Я снова промолчал. И он, не получив ответа, похоже, ушел в себя.
Мы плавно катили по заснеженной мостовой, прохожие на тротуарах спешили, кутаясь в шарфы, платки, подняв воротники, мы обгоняли их, оставляя позади растворившимися в темноте вместе с каменными остовами домов, вместе с троллейбусными остановками, с замерзшей, заметенной улицей лишь для того, чтобы снова упереться в темноту, поравняться с новыми нависающими массивами домов, с другими спешащими, кутающимися в теплое людьми. Жаркий, густой, пропитанный табачным запахом воздух, казалось, оградил меня не только от зимы, от холода, от снега, но и от людей, от их напастей, забот, сделал нечувствительным, безучастным.
– Давно было дело. Много лет назад, я ребенком был, маленький совсем, лет девять-десять всего, – снова смешался с воздухом мягкий голос с поставленными артистическими интонациями. Я не сразу понял, о чем идет речь, а потом догадался – это он начал свой рассказ.
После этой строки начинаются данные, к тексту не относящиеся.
-- ==== Sys2Proof/Machine/ObjTable.lean ====
section
/-!
DEFINITION. The object dictionary's rows (R12, R15, R405, R406): for each object its type, access code,
owner, default, stated range, writable or polishable bits, shadow mark and what a reset does to it (R425).
One list per chapter that owns the index range; an index with a digit n, l or pp stands with that digit 0.
A default of "var" or "-" is 0 here and is computed where the object is read (Machine/Read.lean).
-/
namespace Sys2Proof.Machine

/-- Rows of chapter 02, part 1. -/
def objRows02a : List ObjRow := [
  obj 0x2200 0x00 0x00 .u8 .const .any (7),
  obj 0x2200 0x01 0x01 .touchmark .ro .any (0),
  obj 0x2200 0x02 0x02 .u16 .ro .any (0),
  obj 0x2200 0x03 0x03 .u32 .rwp .steward (0) (mask := 0x9) (keep := .aon),
  obj 0x2200 0x04 0x04 .u32 .ro .any (0) (keep := .aon),
  obj 0x2200 0x05 0x05 .touchmark .ro .any (0) (keep := .aon),
  obj 0x2200 0x06 0x06 .u8 .ro .any (0) (keep := .aon),
  obj 0x2200 0x07 0x07 .u16 .ro .any (0),
  obj 0x2201 0x00 0x00 .u8 .const .any (5),
  obj 0x2201 0x01 0x01 .u8 .rw .steward (0) (rng := some (0, 2)),
  obj 0x2201 0x02 0x02 .touchmark .rw .steward (0) (shadow := true) (keep := .aon),
  obj 0x2201 0x03 0x03 .u16 .rw .steward (0) (shadow := true) (keep := .aon),
  obj 0x2201 0x04 0x04 .u64 .rw .steward (0) (shadow := true) (keep := .aon),
  obj 0x2201 0x05 0x05 .u32 .ro .any (0) (keep := .aon),
  obj 0x2202 0x00 0x00 .u8 .const .any (4),
  obj 0x2202 0x01 0x01 .bool .rw .steward (0),
  obj 0x2202 0x02 0x02 .touchmark .ro .any (0),
  obj 0x2202 0x03 0x03 .u16 .ro .any (0),
  obj 0x2202 0x04 0x04 .u32 .ro .any (0)]

/-- The object rows of chapter 02. -/
def objRows02 : List ObjRow := objRows02a

/-- Rows of chapter 03, part 1. -/
def objRows03a : List ObjRow := [
  obj 0x2B00 0x00 0x00 .u8 .const .any (0),
  obj 0x2B00 0x01 0x08 .u32 .ro .any (0),
  obj 0x2B01 0x00 0x00 .u8 .const .any (3),
  obj 0x2B01 0x01 0x01 .bool .rw .steward (1),
  obj 0x2B01 0x02 0x02 .u32 .ro .any (0),
  obj 0x2B01 0x03 0x03 .u8 .const .any (0),
  obj 0x3000 0x00 0x00 .u8 .const .any (7),
  obj 0x3000 0x01 0x01 .u8 .rw .claimant (5) (rng := some (0, 5)),
  obj 0x3000 0x02 0x02 .i32 .rw .claimant (0) (rng := some (-1000000, 1000000)),
  obj 0x3000 0x03 0x03 .u8 .rw .claimant (0) (rng := some (0, 4)),
  obj 0x3000 0x04 0x04 .real32 .ro .any (0),
  obj 0x3000 0x05 0x05 .u32 .ro .any (0),
  obj 0x3000 0x06 0x06 .i32 .ro .any (0),
  obj 0x3000 0x07 0x07 .u16 .ro .any (0),
  obj 0x3001 0x00 0x00 .u8 .const .any (1),
  obj 0x3001 0x01 0x01 .u32 .rwp .claimant (0) (mask := 0x3),
  obj 0x3010 0x00 0x00 .u8 .const .any (9),
  obj 0x3010 0x01 0x01 .u8 .rw .claimant (0),
  obj 0x3010 0x02 0x02 .u8 .rw .claimant (1),
  obj 0x3010 0x03 0x03 .u8 .wo .claimant (0),
  obj 0x3010 0x04 0x04 .u32 .ro .any (0),
  obj 0x3010 0x05 0x05 .u8 .ro .any (0),
  obj 0x3010 0x06 0x06 .u8 .ro .any (255),
  obj 0x3010 0x07 0x07 .u32 .ro .any (0),
  obj 0x3010 0x08 0x08 .u8 .ro .any (0),
  obj 0x3010 0x09 0x09 .touchmark .ro .any (0)]

/-- The object rows of chapter 03. -/
def objRows03 : List ObjRow := objRows03a

/-- Rows of chapter 04, part 1. -/
def objRows04a : List ObjRow := [
  obj 0x2A00 0x00 0x00 .u8 .const .any (7),
  obj 0x2A00 0x01 0x01 .u32 .wo .steward (0) (mask := 0x1FF),
  obj 0x2A00 0x02 0x02 .u8 .ro .any (0),
  obj 0x2A00 0x03 0x03 .u32 .rwp .steward (0) (mask := 0xF),
  obj 0x2A00 0x04 0x04 .u8 .const .any (0),
  obj 0x2A00 0x05 0x05 .touchmark .ro .any (0),
  obj 0x2A00 0x06 0x06 .u32 .ro .any (0),
  obj 0x2A00 0x07 0x07 .u8 .ro .any (0),
  obj 0x2A01 0x00 0x00 .u8 .const .any (5),
  obj 0x2A01 0x01 0x01 .u8 .rw .steward (0) (rng := some (0, 2)),
  obj 0x2A01 0x02 0x02 .u16 .rw .steward (65535),
  obj 0x2A01 0x03 0x03 .u8 .wo .steward (0),
  obj 0x2A01 0x04 0x04 .u8 .ro .any (0),
  obj 0x2A01 0x05 0x05 .touchmark .ro .any (0),
  obj 0x2A02 0x00 0x00 .u8 .const .any (4),
  obj 0x2A02 0x01 0x01 .bool .rw .steward (1),
  obj 0x2A02 0x02 0x02 .u32 .ro .any (0),
  obj 0x2A02 0x03 0x03 .u32 .ro .any (0),
  obj 0x2A02 0x04 0x04 .u16 .ro .any (65535),
  obj 0x2A03 0x00 0x00 .u8 .const .any (2),
  obj 0x2A03 0x01 0x01 .u16 .wo .steward (0),
  obj 0x2A03 0x02 0x02 .u8 .ro .any (0),
  obj 0x2A04 0x00 0x00 .u8 .const .any (2),
  obj 0x2A04 0x01 0x01 .u8 .ro .any (0),
  obj 0x2A04 0x02 0x02 .u8 .wo .steward (0),
  obj 0x3080 0x00 0x00 .u8 .const .any (6),
  obj 0x3080 0x01 0x01 .u8 .ro .any (0),
  obj 0x3080 0x02 0x02 .u64 .ro .any (0),
  obj 0x3080 0x03 0x03 .u8 .ro .any (0),
  obj 0x3080 0x04 0x04 .u8 .ro .any (0),
  obj 0x3080 0x05 0x05 .u32 .ro .any (0),
  obj 0x3080 0x06 0x06 .u16 .ro .any (512),
  obj 0x3081 0x00 0x00 .u8 .const .any (64),
  obj 0x3081 0x01 0x40 .u8 .ro .any (0),
  obj 0x3082 0x00 0x00 .u8 .const .any (68),
  obj 0x3082 0x01 0x44 .u32 .ro .any (0),
  obj 0x3083 0x00 0x00 .u8 .const .any (68),
  obj 0x3083 0x01 0x44 .u32 .ro .any (0)]

/-- The object rows of chapter 04. -/
def objRows04 : List ObjRow := objRows04a

/-- Rows of chapter 05, part 1. -/
def objRows05a : List ObjRow := [
  obj 0x4100 0x00 0x00 .u8 .const .any (11),
  obj 0x4100 0x01 0x01 .u8 .rw .owner (1) (rng := some (0, 10)),
  obj 0x4100 0x02 0x02 .u8 .rw .owner (0) (rng := some (0, 8)),
  obj 0x4100 0x03 0x03 .u8 .rw .owner (0) (rng := some (0, 2)),
  obj 0x4100 0x04 0x04 .i16 .rw .owner (0) (rng := some (-510, 510)),
  obj 0x4100 0x05 0x05 .u8 .rw .owner (2),
  obj 0x4100 0x06 0x06 .i16 .rw .owner (240) (rng := some (-510, 510)),
  obj 0x4100 0x07 0x07 .u8 .rw .owner (0) (rng := some (0, 4)),
  obj 0x4100 0x08 0x08 .touchmark .rw .owner (0) (rng := some (0, 562949953421311)),
  obj 0x4100 0x09 0x09 .touchmark .rw .owner (0) (rng := some (0, 562949953421311)),
  obj 0x4100 0x0A 0x0A .u32 .rw .owner (1) (rng := some (1, 4294967295)),
  obj 0x4100 0x0B 0x0B .u8 .wo .owner (0),
  obj 0x4101 0x00 0x00 .u8 .const .any (4),
  obj 0x4101 0x01 0x01 .u8 .rw .owner (0) (rng := some (0, 1)),
  obj 0x4101 0x02 0x02 .u64 .rw .owner (48) (rng := some (48, 1099511627775)),
  obj 0x4101 0x03 0x03 .u32 .rw .owner (0),
  obj 0x4101 0x04 0x04 .u64 .rw .owner (0),
  obj 0x4102 0x00 0x00 .u8 .const .any (17),
  obj 0x4102 0x01 0x01 .u16 .rw .owner (0) (mask := 0xFFFF),
  obj 0x4102 0x02 0x09 .i16 .rw .owner (0) (rng := some (-510, 510)),
  obj 0x4102 0x0A 0x11 .u8 .rw .owner (2),
  obj 0x4103 0x00 0x00 .u8 .const .any (7),
  obj 0x4103 0x01 0x01 .u8 .rw .owner (0) (rng := some (0, 8)),
  obj 0x4103 0x02 0x02 .u8 .rw .owner (0) (rng := some (0, 2)),
  obj 0x4103 0x03 0x03 .i16 .rw .owner (0) (rng := some (-510, 510)),
  obj 0x4103 0x04 0x04 .u8 .rw .owner (2),
  obj 0x4103 0x05 0x05 .u8 .rw .owner (0) (rng := some (0, 2)),
  obj 0x4103 0x06 0x06 .u32 .rw .owner (1) (rng := some (1, 4294967295)),
  obj 0x4103 0x07 0x07 .touchmark .rw .owner (0),
  obj 0x4104 0x00 0x00 .u8 .const .any (5),
  obj 0x4104 0x01 0x01 .u8 .rw .owner (255),
  obj 0x4104 0x02 0x02 .bool .rw .owner (0),
  obj 0x4104 0x03 0x03 .u16 .rw .owner (0) (rng := some (0, 479)),
  obj 0x4104 0x04 0x04 .u32 .ro .any (4294967295),
  obj 0x4104 0x05 0x05 .u8 .ro .any (0),
  obj 0x4105 0x00 0x00 .u8 .const .any (10),
  obj 0x4105 0x01 0x01 .u32 .rwp .owner (0) (mask := 0x3F),
  obj 0x4105 0x02 0x02 .u8 .ro .any (0),
  obj 0x4105 0x03 0x03 .u64 .ro .any (0),
  obj 0x4105 0x04 0x04 .u64 .ro .any (0)]

/-- Rows of chapter 05, part 2. -/
def objRows05b : List ObjRow := [
  obj 0x4105 0x05 0x05 .u32 .ro .any (0),
  obj 0x4105 0x06 0x06 .u32 .ro .any (0),
  obj 0x4105 0x07 0x07 .touchmark .ro .any (0),
  obj 0x4105 0x08 0x08 .u16 .ro .any (0),
  obj 0x4105 0x09 0x09 .touchmark .ro .any (0),
  obj 0x4105 0x0A 0x0A .u16 .ro .any (0),
  obj 0x4150 0x00 0x00 .u8 .const .any (32),
  obj 0x4150 0x01 0x20 .i8 .ro .any (0),
  obj 0x41F0 0x00 0x00 .u8 .const .any (3),
  obj 0x41F0 0x01 0x01 .i16 .rw .steward (0) (rng := some (-2000, 2000)),
  obj 0x41F0 0x02 0x02 .u16 .rw .steward (20) (rng := some (0, 200)),
  obj 0x41F0 0x03 0x03 .u8 .rw .steward (0) (rng := some (0, 2)),
  obj 0x41F1 0x00 0x00 .u8 .const .any (3),
  obj 0x41F1 0x01 0x01 .u8 .rw .steward (8) (rng := some (1, 255)),
  obj 0x41F1 0x02 0x02 .u8 .rw .steward (0) (rng := some (0, 1)),
  obj 0x41F1 0x03 0x03 .u32 .ro .any (0)]

/-- The object rows of chapter 05. -/
def objRows05 : List ObjRow := objRows05a ++ objRows05b

/-- Rows of chapter 06, part 1. -/
def objRows06a : List ObjRow := [
  obj 0x4010 0x00 0x00 .u8 .const .any (8),
  obj 0x4010 0x01 0x01 .u8 .ro .any (0),
  obj 0x4010 0x02 0x02 .u8 .wo .any (0) (rng := some (1, 6)),
  obj 0x4010 0x03 0x03 .u8 .ro .any (255),
  obj 0x4010 0x04 0x04 .u8 .rw .owner (0) (rng := some (0, 7)),
  obj 0x4010 0x05 0x05 .u8 .ro .any (0),
  obj 0x4010 0x06 0x06 .u32 .rwp .owner (0) (mask := 0xFF),
  obj 0x4010 0x07 0x07 .touchmark .ro .any (0),
  obj 0x4010 0x08 0x08 .u8 .ro .any (0),
  obj 0x4011 0x00 0x00 .u8 .const .any (2),
  obj 0x4011 0x01 0x01 .u16 .ro .any (0),
  obj 0x4011 0x02 0x02 .u8 .ro .any (0),
  obj 0x4200 0x00 0x00 .u8 .const .any (9),
  obj 0x4200 0x01 0x01 .u8 .rw .owner (0) (rng := some (0, 4)),
  obj 0x4200 0x02 0x02 .u32 .rw .owner (1) (rng := some (1, 16777216)),
  obj 0x4200 0x03 0x03 .u32 .rw .owner (256) (rng := some (64, 11008)),
  obj 0x4200 0x04 0x04 .u8 .ro .any (0),
  obj 0x4200 0x05 0x05 .touchmark .ro .any (0),
  obj 0x4200 0x06 0x06 .touchmark .ro .any (0),
  obj 0x4200 0x07 0x07 .u16 .ro .any (0),
  obj 0x4200 0x08 0x08 .u32 .ro .any (0),
  obj 0x4200 0x09 0x09 .u32 .ro .any (0),
  obj 0x4201 0x00 0x00 .u8 .const .any (4),
  obj 0x4201 0x01 0x01 .domain .const .any (0),
  obj 0x4201 0x02 0x02 .domain .const .any (0),
  obj 0x4201 0x03 0x03 .domain .const .any (0),
  obj 0x4201 0x04 0x04 .u32 .ro .any (0),
  obj 0x4210 0x00 0x00 .u8 .const .any (4),
  obj 0x4210 0x01 0x01 .i64 .rw .owner (0) (rng := some (-1099511627776, 1099511627776)),
  obj 0x4210 0x02 0x02 .u64 .rw .owner (4800) (rng := some (1, 281474976710655)),
  obj 0x4210 0x03 0x03 .u32 .rw .owner (4096) (rng := some (16, 16777216)),
  obj 0x4210 0x04 0x04 .u8 .rw .owner (0) (rng := some (0, 1)),
  obj 0x4211 0x00 0x00 .u8 .const .any (3),
  obj 0x4211 0x01 0x01 .u32 .rw .owner (0),
  obj 0x4211 0x02 0x02 .u64 .rw .owner (0),
  obj 0x4211 0x03 0x03 .u8 .rw .owner (0) (rng := some (0, 1)),
  obj 0x4220 0x00 0x00 .u8 .const .any (7),
  obj 0x4220 0x01 0x01 .u32 .ro .any (0),
  obj 0x4220 0x02 0x02 .u32 .ro .any (0),
  obj 0x4220 0x03 0x03 .u32 .ro .any (0)]

/-- Rows of chapter 06, part 2. -/
def objRows06b : List ObjRow := [
  obj 0x4220 0x04 0x04 .u64 .ro .any (0),
  obj 0x4220 0x05 0x05 .u32 .ro .any (0),
  obj 0x4220 0x06 0x06 .u32 .ro .any (0),
  obj 0x4220 0x07 0x07 .u8 .ro .any (0),
  obj 0x4221 0x00 0x00 .u8 .const .any (3),
  obj 0x4221 0x01 0x01 .u32 .wo .owner (0),
  obj 0x4221 0x02 0x02 .u32 .wo .owner (0),
  obj 0x4221 0x03 0x03 .u8 .wo .owner (0),
  obj 0x4222 0x00 0x00 .u8 .const .any (9),
  obj 0x4222 0x01 0x01 .u32 .rw .any (0),
  obj 0x4222 0x02 0x09 .u64 .ro .any (0),
  obj 0x3040 0x00 0x00 .u8 .const .any (12),
  obj 0x3040 0x01 0x01 .u8 .rw .claimant (0) (rng := some (0, 1)),
  obj 0x3040 0x02 0x02 .u32 .rw .claimant (8192) (rng := some (64, 11008)),
  obj 0x3040 0x03 0x03 .u32 .ro .any (0),
  obj 0x3040 0x04 0x04 .u8 .ro .any (0),
  obj 0x3040 0x05 0x05 .u32 .ro .any (0),
  obj 0x3040 0x06 0x06 .u32 .ro .any (0),
  obj 0x3040 0x07 0x07 .u32 .ro .any (0),
  obj 0x3040 0x08 0x08 .u32 .ro .any (0),
  obj 0x3040 0x09 0x09 .u32 .ro .any (0),
  obj 0x3040 0x0A 0x0A .u32 .ro .any (0),
  obj 0x3040 0x0B 0x0B .u64 .ro .any (0),
  obj 0x3040 0x0C 0x0C .u32 .rwp .claimant (0) (mask := 0x7)]

/-- The object rows of chapter 06. -/
def objRows06 : List ObjRow := objRows06a ++ objRows06b

/-- Rows of chapter 07, part 1. -/
def objRows07a : List ObjRow := [
  obj 0x4300 0x00 0x00 .u8 .const .any (9),
  obj 0x4300 0x01 0x01 .u8 .rw .owner (0) (rng := some (0, 4)),
  obj 0x4300 0x02 0x02 .u32 .rw .owner (1024),
  obj 0x4300 0x03 0x03 .u8 .rw .owner (0) (rng := some (0, 1)),
  obj 0x4300 0x04 0x04 .u8 .rw .owner (0) (rng := some (0, 2)),
  obj 0x4300 0x05 0x05 .u32 .ro .any (0),
  obj 0x4300 0x06 0x06 .u8 .ro .any (0),
  obj 0x4300 0x07 0x07 .i64 .ro .any (0),
  obj 0x4300 0x08 0x08 .u64 .ro .any (0),
  obj 0x4300 0x09 0x09 .u8 .ro .any (0),
  obj 0x4301 0x00 0x00 .u8 .const .any (4),
  obj 0x4301 0x01 0x01 .u16 .rw .owner (1024) (rng := some (16, 2048)),
  obj 0x4301 0x02 0x02 .u16 .rw .owner (512) (rng := some (64, 1024)),
  obj 0x4301 0x03 0x03 .i32 .rw .owner (-32768) (rng := some (-32768, 32767)),
  obj 0x4301 0x04 0x04 .i32 .rw .owner (32767) (rng := some (-32768, 32767)),
  obj 0x4302 0x00 0x00 .u8 .const .any (11),
  obj 0x4302 0x01 0x01 .u8 .wo .owner (0),
  obj 0x4302 0x02 0x02 .u8 .ro .any (0),
  obj 0x4302 0x03 0x03 .u8 .ro .any (0),
  obj 0x4302 0x04 0x04 .u32 .rwp .owner (0) (mask := 0x3F),
  obj 0x4302 0x05 0x05 .u32 .ro .any (0),
  obj 0x4302 0x06 0x06 .u8 .ro .any (0),
  obj 0x4302 0x07 0x07 .u32 .ro .any (0),
  obj 0x4302 0x08 0x08 .u32 .ro .any (0),
  obj 0x4302 0x09 0x09 .u32 .ro .any (0),
  obj 0x4302 0x0A 0x0A .u32 .ro .any (4294967295),
  obj 0x4302 0x0B 0x0B .u64 .ro .any (0),
  obj 0x4310 0x00 0x00 .u8 .const .any (0),
  obj 0x4310 0x01 0x08 .u32 .ro .any (0)]

/-- The object rows of chapter 07. -/
def objRows07 : List ObjRow := objRows07a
Мне-то показалось, что он передумал, а он просто ушел в себя, вспоминал. – Меня родители на дачу вывозили и на лето, и даже на зимние каникулы, у нас дачка была небольшая, близко от Москвы, километров пятнадцать-двадцать. Я был непоседливым мальчишкой, бегал всюду, в лес убегал на целый день, в лесу ведь мир сказочный, фантастический, ребенку раздолье. Тогда детство вообще незатейливо проходило, никто нас не развлекал, не занимался нами, мама выпускала во двор, и я целый день был предоставлен самому себе. Иногда играл с другими мальчишками, иногда сам по себе. Мама даже не знала, где мы бегаем, что делаем, главное, к обеду вернуться, чтобы она не нервничала. Да, тогда другие времена были, не то что сейчас.
Я кивнул, соглашаясь, хотя и не знал, чем те, другие времена так уж сильно отличаются от этих.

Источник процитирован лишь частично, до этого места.